タイ政府が高度専門職育成と企業の競争力強化に関する施策を承認

(タイ)

バンコク発

2025年11月17日

タイ投資委員会(BOI)が事務局を務めるタイのターゲット産業国家競争力強化政策委員会(委員長:アヌティン・チャーンウィラクン首相)は11月6日、「次世代産業の高度専門職育成策」と「タイ企業競争力強化支援策」の2つの措置外部サイトへ、新しいウィンドウで開きますを承認した。

〇次世代産業の高度専門職育成策

本施策は、国の戦略的発展に不可欠な対象産業で求められるスキル要件の変化に対応するため、大学生3万人と労働者7万人の合計10万人以上を対象とする。具体的には、これら人材のスキルアップやリスキリングなどを通じて次世代産業の需要に応え、製造業・サービス業における新技術への適応力強化を支援するため、大学や訓練機関に対して助成する。

農業・バイオテクノロジー、高付加価値食品加工、バイオ燃料・バイオケミカル、次世代自動車、先端エレクトロニクス、ロボット工学、デジタル技術、ヘルスケア、防衛、グリーン産業など、国家的に重要なすべての関連産業が対象となる。

本施策に基づく研修プログラムは、技術競争力の強化に寄与する新技術や高度な知識に適合するブートキャンプ、オンサイトおよびオンライン研修、インターンシップなどのプログラムであることが必要。

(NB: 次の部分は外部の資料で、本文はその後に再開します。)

-- ==== Sys2Proof/Laws/Decode.lean ====
section
/-! SUPPORT. The fields of an assembled word, and what the opcode lookup answers. -/

namespace Sys2Proof

section Fields
variable (o : Opcode) (idx : BitVec 10) (lg : BitVec 4) (tw : BitVec 10)

/-- Every bit of an assembled word: the opcode below bit 8, then IDX, LG and TW (R91). -/
theorem getLsbD_assemble (k : Nat) :
    (assemble o idx lg tw).getLsbD k =
      if k < 8 then o.code.getLsbD k
      else if k < 18 then idx.getLsbD (k - 8)
      else if k < 22 then lg.getLsbD (k - 18)
      else tw.getLsbD (k - 22) := by
  have h1 := BitVec.getLsbD_append (x := tw ++ lg ++ idx) (y := o.code) (i := k)
  have h2 := BitVec.getLsbD_append (x := tw ++ lg) (y := idx) (i := k - 8)
  have h3 := BitVec.getLsbD_append (x := tw) (y := lg) (i := k - 18)
  have e1 : k - 8 - 10 = k - 18 := by omega
  have e2 : k - 18 - 4 = k - 22 := by omega
  refine h1.trans ?_
  rw [h2, e1, h3, e2]
  by_cases c1 : k < 8
  · simp [c1]
  · by_cases c2 : k < 18
    · simp [c1, c2, show k - 8 < 10 by omega]
    · by_cases c3 : k < 22
      · simp [c1, c2, c3, show ¬ k - 8 < 10 by omega, show k - 18 < 4 by omega]
      · simp [c1, c2, c3, show ¬ k - 8 < 10 by omega, show ¬ k - 18 < 4 by omega]

@[simp] theorem opcField_assemble : opcField (assemble o idx lg tw) = o.code := by
  apply BitVec.eq_of_getLsbD_eq
  intro k hk
  simp [opcField, getLsbD_assemble, hk]

@[simp] theorem idxField_assemble : idxField (assemble o idx lg tw) = idx := by
  apply BitVec.eq_of_getLsbD_eq
  intro k hk
  simp [idxField, getLsbD_assemble, hk, show 8 + k < 18 by omega]

@[simp] theorem lgField_assemble : lgField (assemble o idx lg tw) = lg := by
  apply BitVec.eq_of_getLsbD_eq
  intro k hk
  simp [lgField, getLsbD_assemble, hk, show ¬ 18 + k < 8 by omega, show 18 + k < 22 by omega]

@[simp] theorem twField_assemble : twField (assemble o idx lg tw) = tw := by
  apply BitVec.eq_of_getLsbD_eq
  intro k hk
  simp [twField, getLsbD_assemble, hk, show ¬ 22 + k < 8 by omega, show ¬ 22 + k < 18 by omega]

end Fields

/-- The opcode lookup finds each row by its own code. -/
@[simp] theorem opcodeOf_code (o : Opcode) : opcodeOf o.code = some o := by cases o <;> decide

/-- The row the lookup finds has the code looked up. -/
theorem code_of_opcodeOf {c : BitVec 8} {o : Opcode} (h : opcodeOf c = some o) : o.code = c := by
  have := List.find?_some h
  simpa using this

end Sys2Proof
end

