/-! ### Reading a buffer after an update -/

theorem getElem_tabulate {α : Type} {n : Nat} (f : Nat → α) {i : Nat} (h : i < n) : (tabulate n f)[i] = f i := by
  simp [tabulate]

theorem getElem?_tabulate {α : Type} {n : Nat} (f : Nat → α) {i : Nat} (h : i < n) :
    (tabulate n f)[i]? = some (f i) := by
  rw [Vector.getElem?_eq_getElem h, getElem_tabulate f h]

section Reads
variable (s : State)

@[simp] theorem entryA_putA_same {i : Nat} (h : i < 256) (v : Word) : (s.putA i v).entryA i = v := by
  simp [State.entryA, h]

@[simp] theorem entryA_putA_ne {i j : Nat} (h : i ≠ j) (v : Word) : (s.putA i v).entryA j = s.entryA j := by
  simp [State.entryA, h]

@[simp] theorem entryB_putB_same {i : Nat} (h : i < 1024) (v : Half) : (s.putB i v).entryB i = v := by
  simp [State.entryB, h]

@[simp] theorem entryB_putB_ne {i j : Nat} (h : i ≠ j) (v : Half) : (s.putB i v).entryB j = s.entryB j := by
  simp [State.entryB, h]

@[simp] theorem entryA_putB (i j : Nat) (v : Half) : (s.putB i v).entryA j = s.entryA j := rfl

@[simp] theorem entryB_putA (i j : Nat) (v : Word) : (s.putA i v).entryB j = s.entryB j := rfl

theorem entryA_scrambleA {i : Nat} (h : i < 256) : s.scrambleA.entryA i = Config.freeA (s.draws + i) := by
  simp [State.entryA, State.scrambleA, getElem?_tabulate _ h]

theorem entryB_scrambleB {i : Nat} (h : i < 1024) : s.scrambleB.entryB i = Config.freeB (s.draws + i) := by
  simp [State.entryB, State.scrambleB, getElem?_tabulate _ h]

/-- What refreshing does to an entry: a fresh free value where it is undefined, else nothing. -/
theorem entryA_refreshA {i : Nat} (h : i < 256) :
    s.refreshA.entryA i = if i ∈ s.undefA then Config.freeA (s.draws + i) else s.entryA i := by
  by_cases hu : s.undefA = []
  · simp [refreshA_defined s hu, hu]
  · simp [State.refreshA, hu, State.entryA, getElem?_tabulate _ h]

/-- What refreshing does to an entry: a fresh free value where it is undefined, else nothing. -/
theorem entryB_refreshB {i : Nat} (h : i < 1024) :
    s.refreshB.entryB i = if i ∈ s.undefB then Config.freeB (s.draws + i) else s.entryB i := by
  by_cases hu : s.undefB = []
  · simp [refreshB_defined s hu, hu]
  · simp [State.refreshB, hu, State.entryB, getElem?_tabulate _ h]

/-- An entry depends on the buffer alone. -/
theorem entryA_congr {s t : State} (h : s.bufA = t.bufA) (i : Nat) : s.entryA i = t.entryA i := by
  simp [State.entryA, h]

theorem entryB_congr {s t : State} (h : s.bufB = t.bufB) (i : Nat) : s.entryB i = t.entryB i := by
  simp [State.entryB, h]

/-- Equal entries are equal buffers. -/
theorem bufA_ext {s t : State} (h : ∀ i, i < 256 → s.entryA i = t.entryA i) : s.bufA = t.bufA := by
  apply Vector.ext
  intro i hi
  simpa [State.entryA, hi] using h i hi

theorem bufB_ext {s t : State} (h : ∀ i, i < 1024 → s.entryB i = t.entryB i) : s.bufB = t.bufB := by
  apply Vector.ext
  intro i hi
  simpa [State.entryB, hi] using h i hi

end Reads

end Sys2Proof.Machine
end

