/-- A step whose turn stands in the list. -/
theorem step_cons {t : Turn} {turns : List Turn} (h : s.sched = t :: turns) :
    step s = playTurn t { s with sched := turns } := by
  rw [step, nextTurn_cons s h, takeTurn_cons s h]

theorem hostTurn_idle (h : s.port = []) : hostTurn s = .next s := by
  simp only [hostTurn, h]

theorem hostTurn_txn {tx : Txn} {ops : List HostOp} (h : s.port = .txn tx :: ops) :
    hostTurn s = transact tx { s with port := ops } := by
  simp only [hostTurn, h]

theorem hostTurn_wait {x : Eng} {ops : List HostOp} (h : s.port = .wait x :: ops) :
    hostTurn s =
      .next { s with reply := some (.data s.status), port := if s.busy x then s.port else ops } := by
  simp only [hostTurn, h]

theorem engineTurn_eq_exec {x : Eng} {i : Instr} (hb : s.busy x = true) (hd : decode (s.cur x) = .ok i)
    (hu : unitOf i = x) : engineTurn x s = exec i s := by
  rw [engineTurn_busy hb hd hu, exec_busy (hu ▸ hb)]

/-- From a legal state a unit's turn always has an answer: a busy unit runs a command of its own. -/
theorem engineTurn_answers (hs : s.Legal) (x : Eng) : ∃ t, engineTurn x s = .next t := by
  cases hb : s.busy x with
  | false => exact ⟨s, engineTurn_idle hb⟩
  | true =>
    have hrun : ∃ i, decode (s.cur x) = .ok i ∧ unitOf i = x := by
      cases x with
      | a => obtain ⟨i, hd, hu, -⟩ := hs.runA hb; exact ⟨i, hd, hu⟩
      | b => obtain ⟨i, hd, hu, -⟩ := hs.runB hb; exact ⟨i, hd, hu⟩
    obtain ⟨i, hd, hu⟩ := hrun
    exact ⟨_, engineTurn_busy hb hd hu⟩

/-- The host's turn has an answer, or its oldest operation is a transaction outside the window. -/
theorem hostTurn_answers (s : State) :
    (∃ t, hostTurn s = .next t) ∨
    (hostTurn s = .fault .outsideWindow ∧ ∃ tx ops, s.port = .txn tx :: ops ∧ ¬ tx.InWindow) := by
  cases hp : s.port with
  | nil => exact .inl ⟨s, hostTurn_idle hp⟩
  | cons op ops =>
    cases op with
    | wait x => exact .inl ⟨_, hostTurn_wait hp⟩
    | txn tx =>
      rw [hostTurn_txn hp]
      by_cases hw : tx.InWindow
      · exact .inl (transact_answers hw _)
      · exact .inr ⟨transact_outside hw _, tx, ops, rfl, hw⟩

end Turns

theorem legal_takeTurn {s : State} (h : s.Legal) : s.takeTurn.Legal := ⟨h.a, h.b, h.runA, h.runB, h.undefA, h.undefB⟩

/-- Settles O55: of the turns only the host's can stop, and only at a transaction outside the window. -/
theorem legalStatesStopOnlyOutsideTheWindow : Obligations.LegalStatesStopOnlyOutsideTheWindow := by
  intro s hs
  unfold step
  cases s.nextTurn with
  | reset => exact .inl ⟨_, rfl⟩
  | agent y =>
    cases y with
    | engA => exact .inl (engineTurn_answers (legal_takeTurn hs) .a)
    | engB => exact .inl (engineTurn_answers (legal_takeTurn hs) .b)
    | host =>
      refine (hostTurn_answers s.takeTurn).imp_right fun ⟨hf, tx, ops, hp, hw⟩ => ⟨hf, ?_⟩
      cases tx with
      | read off size => exact ⟨_, ops, off, size, 0, hp, Nat.not_lt.mp hw, .inl rfl⟩
      | write off size v => exact ⟨_, ops, off, size, v, hp, Nat.not_lt.mp hw, .inr rfl⟩
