/-- A prediction slot (Table 10-1): state 0 IDLE, 1 PENDING, 3 REFUTED. -/
structure Pred where
  state : Nat
  group : Nat
  firstBuf : Nat
  nbuf : Nat
  outFirst : Nat
  outRows : Nat
  /-- Accumulator groups of its shadow region, and of its target. -/
  shadow : List (Nat × Nat)
  /-- Held commands with their completion records (R219). -/
  held : List (Cmd × Rec)
  /-- Held fault: cycle, status, detail (R216). -/
  fault : Option (Nat × Nat × Nat)
  /-- Bytes streamed for it, as a squashed record counts them (R219). -/
  bytes : Nat
  /-- Dropped entries of its commands by core position, which enter the cores' counts at confirmation (R216). -/
  drops : List (Nat × Nat)
  deriving DecidableEq, Repr

def Pred.init : Pred := ⟨0, 0, 0, 0, 0, 0, [], [], none, 0, []⟩

/-- A pending EVICT (R202): the carrier address of its region, the slots of it, and the cycle of its step. -/
structure Evict where
  addr : Nat
  slots : Nat
  cycle : Nat
  deriving DecidableEq, Repr

/-- What is bound to a partition (R305 to R325). -/
structure PartBind where
  shape : Option Shape
  armed : Option Shape
  /-- Queue and fence ranges in force: base, count. -/
  queues : Nat × Nat
  fences : Nat × Nat
  /-- Digest and slots kept by PART_DESTROY with RETAIN; with each slot its STATE, LCORES and PERIOD at the places that
  PROG_STAT gives them. -/
  retained : Option (Bytes × List (Nat × Slot × Nat))
  /-- The command that retires when the change is complete, and the changes under way: 1 bind, 2 reset, 3 FLR, 4 destroy, 5 resize,
  6 remap. -/
  waiter : Option (Nat × Nat)
  ending : List Nat
  /-- RETAIN of the destroy under way. -/
  retain : Bool
  /-- Remaps that await their edge: logical core, spare index (0xFF: the lowest free one), and whether each waits until
  no task runs (R370, R381, R382). -/
  remap : List (Nat × Nat × Bool)
  /-- Program slots that await rebinding, in their order; the first is bound next (R312, R370). -/
  rebinds : List Nat
  /-- The first slot of a remap rebinding has bound (R370). -/
  firstBound : Bool
  /-- Frame at which rebinding is complete (R312, R370). -/
  readyAt : Option Nat
  /-- The remap that awaits its edge arises from an injected fault (R387). -/
  rehearsal : Bool
  deriving DecidableEq, Repr

def PartBind.init : PartBind := ⟨none, none, (0, 0), (0, 0), none, none, [], false, [], [], false, none, false⟩

/-- What runs on a partition. -/
structure PartRun where
  next : Option Task
  task : Option Task
  sum : TaskSum
  /-- Serial number of the next task. -/
  batch : Nat
  wide : Option Wide
  /-- First cycle in which the next wide operation may begin (R88). -/
  wideFree : Nat
  uses : List SlotUse
  /-- Least slack of the commands retired since the last edge (R50). -/
  minSlack : Option Int
  /-- Event bits set since the last edge, for the event vector (R328). -/
  newEvents : Bool
  /-- The cycle in which its latest command ended (R286). -/
  lastEnd : Nat
  deriving DecidableEq, Repr

def PartRun.init : PartRun := ⟨none, none, TaskSum.init, 0, none, 0, [], none, false, 0⟩

/-- The streaming state of a partition. -/
structure PartStream where
  bufs : Tab Buf
  rings : List Ring
  streams : List Stream
  preds : Tab Pred
  evicts : List Evict
  /-- A SWAP_MODEL is armed by the task of this batch (R205). -/
  swap : Option Nat
  modelCommitted : Bytes
  modelShadow : Bytes
  /-- ERT switch requested in this cycle (R171); frames since a switch whose refill runs. -/
  ertSwitch : Option Nat
  ertSync : Option Nat
  /-- Regions that a bank switch took out of the committed bank: first address, bytes, cycle of the switch (R202). -/
  dropped : List (Nat × Nat × Nat)
  deriving DecidableEq, Repr

def PartStream.init : PartStream :=
  ⟨[], [], [], [], [], none, List.replicate 32 0, List.replicate 32 0, none, none, []⟩

/-- The tenant keys of a partition (R413 to R416): slot keys, IV counters and the key that each counter belongs to, the private
half of the key-import pair, KEY_IN's bytes. -/
structure PartKeys where
  keys : Tab Bytes
  ivs : Tab Nat
  ivKeys : Tab Bytes
  secret : Option Nat
  keyIn : Bytes
  deriving DecidableEq, Repr

def PartKeys.init : PartKeys := ⟨[], [], [], none, []⟩

/-- A journal record before it has its header: its type, the queue and sequence number by which records of one cycle are ordered
(R337), and its body. -/
structure JournalRec where
  type : Nat
  queue : Nat
  seq : Nat
  body : Bytes
  deriving DecidableEq, Repr

/-- The records of the journal's latest cycle, and the journal as that cycle found it: JRNL_TAIL, NEXT_SEQ, MIRROR_DROPPED and the
records that then waited for their mirror (R337). -/
structure JournalGroup where
  cycle : Nat
  tail : Nat
  seq : Nat
  dropped : Nat
  mirror : List Bytes
  recs : List JournalRec
  deriving DecidableEq, Repr

/-- The journal of a partition beside its registers (R334, R340), the records of its latest cycle (R337), and the digests of the
TAPs that have read their rows and not yet retired: queue, sequence number, digest (R341). -/
structure PartJournal where
  port : Nat
  mirror : List Bytes
  taps : List (Nat × Nat × Bytes)
  group : Option JournalGroup
  deriving DecidableEq, Repr

/-- A partition. -/
structure Part where
  bind : PartBind
  run : PartRun
  strm : PartStream
  slots : Tab Slot
  keys : PartKeys
  journal : PartJournal
  deriving DecidableEq, Repr

def Part.init : Part := ⟨PartBind.init, PartRun.init, PartStream.init, [], PartKeys.init, ⟨0, [], [], none⟩⟩

/-- A window (R129, Table 6-1). -/
structure Window where
  index : Nat
  rowFirst : Nat
  rowLast : Nat
  wcolFirst : Nat
  wcolLast : Nat
  core : Bool
  stream : Bool
  tether : Bool
  srcFirst : Nat
  srcLast : Nat
  /-- The first cycle whose writes it checks, and the first one whose writes it no longer checks (R134). -/
  since : Nat
  till : Option Nat
  deriving DecidableEq, Repr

カリキュラム開発や評価システム管理などの必要な研修費用も支援の対象だが、研修形式によって支援限度額が決定される。

助成を求める団体は、2026年1月までに申請し、承認日から6カ月以内にトレーニングを完了する必要がある。

〇タイ企業競争力強化支援策

本支援策では、タイ企業の効率性向上と競争力強化のため、(1)自動化やデジタル技術などの最新技術を用いた効率性向上、(2)研究開発、(3)新産業およびグリーン産業への転換の3つの主要分野にて、投資額と経費の30~50%に対して、1億バーツ(約4億7,000万円、1バーツ=約4.7円)を限度に、資金が提供される。

支援対象企業は、農業、食品、バイオテクノロジー、医薬品、自動車、エレクトロニクス、自動化・ロボット工学、防衛の各産業における、タイ資本51%以上を保有する法人で、最低5,000万バーツの投資が必要(中小企業振興局の「SME ONE IDプログラム、注」に登録されている中小企業は2,000万バーツ)。

2026年1月までに申請し、承認日から12カ月以内に完了する必要がある。

また、資金は企業の投資後に支払われるため、BOIはタイ銀行協会と協力して特別金利のつなぎ融資を設計し、企業の流動性を高めることとしている。

ナリット・タードサティーラックBOI長官は「タイ企業の競争力を強化することで、国内サプライチェーンの連携が強化され、投資量の増加につながる可能性がある」と述べた。

(注)中小企業が単一のIDを使用し、中小企業向け支援のほかさまざまな政府サービスにアクセスできるようにする制度。